Last week the parties filed a joint motion to terminate jurisdiction and close the case before Judge Underhill. I am deeply humbled by their words. In that motion, the parties (plaintiffs represented by attorneys Ira Lustbader and Steven Frederick, and defendant represented by Deputy Attorney General Joseph Rubin) jointly attribute much of the progress thereafter to my appointment as DCF commissioner by then-Gov. Malloy. "The trajectory of DCF's reforms toward achieving full compliance and exit turned a comer in 2011. Joette Katz, then-Connecticut State Supreme Court Justice, was appointed as DCF Commissioner by then-Governor Dannel Malloy, and immediately sought to overhaul DCF's organizational structure . . . spearheaded fundamental policy changes that emphasized a family-centered approach to all service delivery at DCF. Those policies reflected the policy imperative, maintained in full force through today at DCF, that children do better in families, especially their own immediate and extended kinship families, and that with very rare exceptions, institutions and other forms of congregate care should be used only as a short-term treatment modality, not as a form of placement for children."

They cite many other structural improvements designed to build trust with families, including the implementation of the differential response system, which avoided formal investigation and the possibility of removal and family separation by supporting families with lower-risk profiles with referrals to voluntary community-based services, and a "teaming" process that preceded and followed removals, in which families and DCF would collaboratively develop plans to keep children home or rapidly return children home to their families and communities. The use of relative or "kinship" care as a housing placement for youth in foster care dramatically increased (21.1% to 44%) as the number of children in restrictive congregate care facilities plunged (29.7% to 7.5%), and children were no longer routinely sent out of state (363 children reduced to 8).

No one person does this work alone. I had an amazing team who carried my water to the staff we had to empower, the community we had to engage and the providers we had to persuade. The hardest part was changing a culture of fear that had been instilled in workers from previous governors; I learned first-hand what "culture eats strategy for lunch" means. But only when workers felt safe to do what they knew was in the best interest of children—to remain with parents with the supports they needed, to go with kin whenever possible if they could not stay home and to get the treatment they needed in community based settings as opposed to congregate facilities often out of reach of families—could we see appreciable progress.

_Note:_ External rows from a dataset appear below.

-- ==== Sys2Proof/Machine/Flags.lean ====
section
/-! DEFINITION. The register views of the state: `STATUS`, `WIN0`, `WIN1`, and what a host read returns (10 R30 to R44). -/

namespace Sys2Proof.Machine

/-- The encoding of `STATUS.PSTATE` (10 R37). -/
def PState.code : PState → BitVec 2
  | .uninitialized => 0
  | .resetting => 1
  | .scriptExecuting => 2
  | .ready => 3

/-- `STATUS` (10 R34), most significant field first: reserved 0, `FAULT_OP`, `FAULT_CODE`, `DONE`, `RST`, `DC`, `CS`,
`PSTATE`, `HALTED`, `BUSY`. -/
def State.status (s : State) : Word :=
  (0 : BitVec 8) ++ s.faultOp ++ s.faultCode ++ BitVec.ofBool s.done ++ BitVec.ofBool s.rst ++ BitVec.ofBool s.dc
    ++ BitVec.ofBool s.cs ++ s.pstate.code ++ BitVec.ofBool (s.seq == .halted) ++ BitVec.ofBool (s.seq == .exec)

/-- `WIN0` reads `x0 | (y0 << 16)` (10 R43). -/
def State.win0 (s : State) : Word := s.window.y0 ++ s.window.x0

/-- `WIN1` reads `x1 | (y1 << 16)` (10 R43). -/
def State.win1 (s : State) : Word := s.window.y1 ++ s.window.x1

/-- What a host read of the register at byte offset `off` returns (10 R30). It has no side effect (20 R83). -/
def State.readReg (s : State) (off : Nat) : Word :=
  if off = 0x00 then s.req.w0
  else if off = 0x04 then s.req.w1
  else if off = 0x08 then s.req.w2
  else if off = 0x0C then s.req.w3
  else if off = 0x10 then s.status
  else if off = 0x14 then s.result
  else if off = 0x18 then s.win0
  else if off = 0x1C then s.win1
  else 0

end Sys2Proof.Machine
end

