-- ==== Sys2Proof/Machine/Plan.lean ====
section
/-! DEFINITION. The step list of each request, and the block's turn when others may come between its steps (30 R114). -/

namespace Sys2Proof.Machine

/-- PreCheck and the rule of the request (30 R114, 60 R256). `exec` runs the same plans. -/
def plan (i : Instr) (s : State) : Plan :=
  match i with
  | .select m => planSelect m s
  | .unselect m => planUnselect m s
  | .wrcmd m opc => planWrcmd m opc s
  | .wrdata m addr len => planWrdata m addr len s
  | .setwin m x0 y0 x1 y1 => planSetwin m x0 y0 x1 y1 s
  | .init m => planInit m s
  | .drawPixel m x y color => planDrawPixel m x y color s
  | .fillRect m x y w h color => planFillRect m x y w h color s
  | .fillRectFast m x y w h color => planFillRectFast m x y w h color s
  | .drawImage m x y w h addr => planDrawImage m x y w h addr s
  | .writeString m f x y fg bg addr => planWriteString m f x y fg bg addr s
  | .fillScreen m color => planFillScreen m color s
  | .fillScreenFast m color => planFillScreenFast m color s
  | .invert m on => planInvert m on s
  | .setGamma m curve => planSetGamma m curve s
  | .color565 m r g b => planColor565 m r g b s

/-- The request the sequencer decodes: only `LREQ`, never `REQ` (10 R45, 30 R114). -/
def State.fetch (s : State) : Except DecodeError Instr := decode s.lreq

/-- The first step of a request, with nothing of it run yet: decode, PreCheck and its own checks (30 R114). -/
def State.begin (s : State) : State :=
  match s.fetch with
  | .error _ => s.raise .illegalRequest
  | .ok i => s.start (plan i s)

/-- One turn of the block (00 R12): the first step of a latched request, or the next atomic step of a running one. A block
with no step (idle, halted, hung) stays as it is. -/
def blockTurn (s : State) : Host.Outcome State Fault Refusal :=
  if s.seq = .exec ∧ s.hung = false then
    if s.todo = none then .next s.begin
    else
      match s.nextRead with
      | some a => if s.cfg.val.hostMemSize ≤ a then .fault (.blockReadOutsideMemory a) else .next s.blockStep
      | none => .next s.blockStep
  else .next s

end Sys2Proof.Machine
end

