theorem planInit_lineSafe (s : State) (mode : Mode) : (planInit mode s).LineSafe := by
  have hscripts : LineFree (s.cfg.val.scripts.flatMap (scriptSteps mode)) :=
    List.forall_mem_flatMap.2 fun _ _ => List.forall_mem_flatMap.2 fun e _ => entrySteps_lineFree mode e
  refine (bracketed_lineFree ?_).lineSafe
  simp only [LineFree, resetPulse, List.cons_append, List.nil_append, List.forall_mem_cons, List.forall_mem_append]
  exact ⟨nofun, nofun, nofun, nofun, nofun, hscripts, nofun, List.forall_mem_nil _⟩

theorem planDrawImage_lineSafe (s : State) (mode : Mode) (x y w h : Half) (addr : Word) :
    (planDrawImage mode x y w h addr s).LineSafe := by
  refine whenReady_lineSafe s ?_
  split
  · exact LineFree.lineSafe (List.forall_mem_nil _)
  · dsimp only
    split
    · exact LineFree.lineSafe (List.forall_mem_nil _)
    · split
      · exact Plan.lineSafe_error .buffer
      · refine (paintSteps_lineFree _ mode _ _ _ _ ?_).lineSafe
        split
        · exact burst_lineFree (by simp) _ mode
        · exact burst_lineFree (by simp) _ mode

theorem plan_lineSafe (i : Instr) (s : State) : (plan i s).LineSafe := by
  cases i with
  | select m => exact LineFree.lineSafe (List.forall_mem_singleton.2 nofun)
  | unselect m => exact LineFree.lineSafe (List.forall_mem_singleton.2 nofun)
  | wrcmd m opc => exact (command_lineFree opc).lineSafe
  | wrdata m addr len =>
    show (planWrdata m addr len s).LineSafe
    unfold planWrdata
    split
    · exact LineFree.lineSafe (List.forall_mem_cons.2 ⟨nofun, burst_lineFree (by simp) _ m⟩)
    · exact Plan.lineSafe_error .buffer
  | setwin m x0 y0 x1 y1 =>
    refine whenReady_lineSafe s ?_
    split
    · exact (setWindowSteps_lineFree _ _ m).lineSafe
    · exact Plan.lineSafe_error .badOperand
  | init m => exact planInit_lineSafe s m
  | drawPixel m x y color =>
    refine whenReady_lineSafe s ?_
    split
    · exact LineFree.lineSafe (List.forall_mem_nil _)
    · exact (paintSteps_lineFree _ m _ _ _ _ (burstBytes_lineFree _ m)).lineSafe
  | fillRect m x y w h color => exact whenReady_lineSafe s (fillSteps_lineFree _ m _ _ _ _ color).lineSafe
  | fillRectFast m x y w h color => exact whenReady_lineSafe s (fillFastSteps_lineSafe _ m _ _ _ _ color)
  | drawImage m x y w h addr => exact planDrawImage_lineSafe s m x y w h addr
  | writeString m f x y fg bg addr =>
    refine whenReady_lineSafe s ?_
    split
    · exact LineFree.lineSafe (List.forall_mem_singleton.2 nofun)
    · exact Plan.lineSafe_error .badOperand
  | fillScreen m color => exact whenReady_lineSafe s (fillSteps_lineFree _ m _ _ _ _ color).lineSafe
  | fillScreenFast m color => exact whenReady_lineSafe s (fillFastSteps_lineSafe _ m _ _ _ _ color)
  | invert m on => exact whenReady_lineSafe s (bracketed_lineFree (command_lineFree _)).lineSafe
  | setGamma m curve => exact whenReady_lineSafe s (bracketed_lineFree (commandBurst_lineFree _ [curve] m)).lineSafe
  | color565 m r g b => exact LineFree.lineSafe (List.forall_mem_singleton.2 nofun)

/-! ### Two runs from states that differ in `LINEBUF` -/

/-- The state with `LINEBUF` replaced. -/
def State.withLineBuf (s : State) (l : List Byte) : State := { s with lineBuf := l }

@[simp] theorem withLineBuf_dma (s : State) (l : List Byte) : (s.withLineBuf l).dma = s.dma := rfl
@[simp] theorem withLineBuf_timer (s : State) (l : List Byte) : (s.withLineBuf l).timer = s.timer := rfl
@[simp] theorem withLineBuf_todo (s : State) (l : List Byte) : (s.withLineBuf l).todo = s.todo := rfl
@[simp] theorem withLineBuf_canStep (s : State) (l : List Byte) : (s.withLineBuf l).canStep = s.canStep := rfl
theorem withLineBuf_work (s : State) (l : List Byte) : (s.withLineBuf l).work = s.work := rfl

/-- Two line buffers hold the same byte `k`. -/
abbrev SameByte (l l' : List Byte) (k : Nat) : Prop := l.getD k 0 = l'.getD k 0

/-- What the step makes of a line buffer. -/
def Micro.onLine : Micro → List Byte → List Byte
  | .lineByte k b, l => l.set k b
  | _, l => l

theorem Micro.onLine_length (op : Micro) (l : List Byte) : (op.onLine l).length = l.length := by
  cases op with
  | lineByte k b => exact List.length_set
  | _ => rfl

Most importantly, I had an incredible boss, without whom I never could have functioned. In fact, it is only because I knew that I would have his support and confidence that I agreed to take on the responsibility. Historically, the average life of DCF commissioners around the country is one and a half to two years because they get kicked to the curb the first time something goes wrong—and something always goes wrong. Gov. Malloy understood that change is hard and that many providers were going to be unhappy with the practice shift, and that consequently many legislators were also going to be unhappy but he also understood that my job was to do what was in the best interest of children.

There were, however, still deficiencies, due largely to front-line staffing shortages, exacerbated by hiring freezes and reductions. My successor, Vanessa Dorantes, continued the journey set in the 2017 revised exit plan that I negotiated with the plaintiffs and the 2018 strategic plan, and she and her team worked arduously to achieve the staffing needed, improve on the nascent racial justice work, enhance the services needed for older youth, continue to promote quality improvement and build and support community partnerships. Certainly Gov. Lamont deserves recognition for his leadership in helping achieve the needed legislative support. Today there exists a very different DCF from when the lawsuit first began, and states around the country look to Connecticut for guidance.

During my tenure, I learned a lot, and I certainly made some mistakes along the way. But hopefully, I can finally answer my son's third question—"Not at all."